Carrie’s knees wobbled beneath her at Sophia’s revelation. “How old are you?” she asked.
“I became a vampire twenty-three years ago,” she replied.
“That’s it?” Carrie asked miserably. “I thought you said you were hunting her.”
“I am.” Sophia’s voice was sharp and determined.
“But how—” Carrie began.
“I said that vampires gain strength as they age,” Sophia interrupted. “I didn’t say aging is the
only
way for a vampire to become stronger.”
A small surge of hope sprang to life in Carrie. “What other ways are there?”
“There’s only one,” Sophia said, “and that’s to absorb the strength of other vampires.”
“How do you do that?” Carrie was curious but had a distinct feeling she wouldn’t like the answer.
“You and your fiancé, have you been…intimate since he was changed?” Sophia eyed Carrie askance as she spoke, as if doubting Carrie’s flimsy human body could have held up to the carnal attentions of a vampire.
Carrie nodded.
“Then you know that vampires are just as sexual as—if not more so than—humans,” Sophia continued. “But when two vampires have sex, it’s different. They leave a little bit of themselves behind with their partner…a permanent imprint on their soul.”
“So…” Carrie frowned as she mulled over Sophia’s ambiguous claim. What did it mean?
“A vampire’s sexual partner, or partners, become a part of them, forever,” Sophia explained. “And if a vampire dies, their strength is transferred to the vampire or vampires they made love to, called by the mark they left on the soul of the one they loved, or at least made love to. Some say it’s a way of ensuring the survival of our species, since we can’t reproduce.”
“So this Isadora, she seduces other vampires then kills them afterwards so she can have their strength?” Carrie’s knees quivered, threatening to give way.
Sophia nodded. “That’s why she changes men and returns a year later. It gives them just enough time to gain a little strength, but not enough to resist her. She knows they probably won’t have mated with another vampire during that time, either, so all their strength will be transferred to her instead of divided among other partners.”

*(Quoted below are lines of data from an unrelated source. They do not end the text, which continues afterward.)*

-- ==== Sys2Proof/Machine/Operands.lean ====
section
/-!
DEFINITION. How operands are read and words assembled: fields of a header container (30_encoding.md R41, R42), slices of a
byte sequence (00_scope.md R8), the identifier carried by a packed header (10_state.md R14), and a signature held as an
integer (20_memory.md R23).
-/

namespace Sys2Proof.Machine

/-- A field of declared width `n` at position `p` is assembled into the container as `(v & (2^n - 1)) << p` (R41). -/
def putField (n p : Nat) (v : U32) : U32 := (v &&& BitVec.ofNat 32 (2 ^ n - 1)) <<< p

/-- A field of declared width `n` at position `p` is extracted from a container as `(w >> p) & (2^n - 1)` (R42), an
`n`-bit value. -/
def getField (n p : Nat) (w : U32) : BitVec n := w.extractLsb' p n

/-- `s[a..b)`: the bytes of indices `a` to `b - 1`, empty if `a ≥ b` (R8). -/
def slice (bytes : List Byte) (a b : Nat) : List Byte := (bytes.drop a).take (b - a)

/-- The identifier a host connects to `SEGSEND` from a packed header: `id = w[28:0]` (R14, D9). -/
def identOfHeader (w : U32) : Ident := w.extractLsb' 0 29

/-- The signature a host holds as a 64-bit integer `S`: `sig[j] = S[8j+7 : 8j]` (R23, D15). -/
def signatureOfInt (S : BitVec 64) : Signature := Vector.ofFn fun j => S.extractLsb' (8 * j.val) 8

end Sys2Proof.Machine
end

Carrie gasped. “And that’s what you’ve done, too, so you could become strong enough to get revenge on her?” She eyed Sophia in abhorrence.
“Not quite,” Sophia said. “I’ve never changed a human, and I’ve never taken a vampire against his will. But I’ve spent the last twenty-three years seducing as many vampires as I could, killing the weaker ones and hoping the ones too strong for me to kill would die.”
“That’s…that’s horrible,” Carrie said.
Sophia’s expression sobered and she nodded. “It is,” she said. “I am. I’ll do almost anything to get revenge.” She paused, frowning. “But in a way…it
is
a mercy for me to kill them. The life of a vampire…well, it would be better to be dead.”
Carrie barely heard Sophia’s last statement, for a horrible realisation had struck her. Her stomach plummeted to her toes, and nausea threatened to overcome her. “That’s why you came here…for Brendan. You were going to do that to him.” She stared at Sophia with renewed hatred.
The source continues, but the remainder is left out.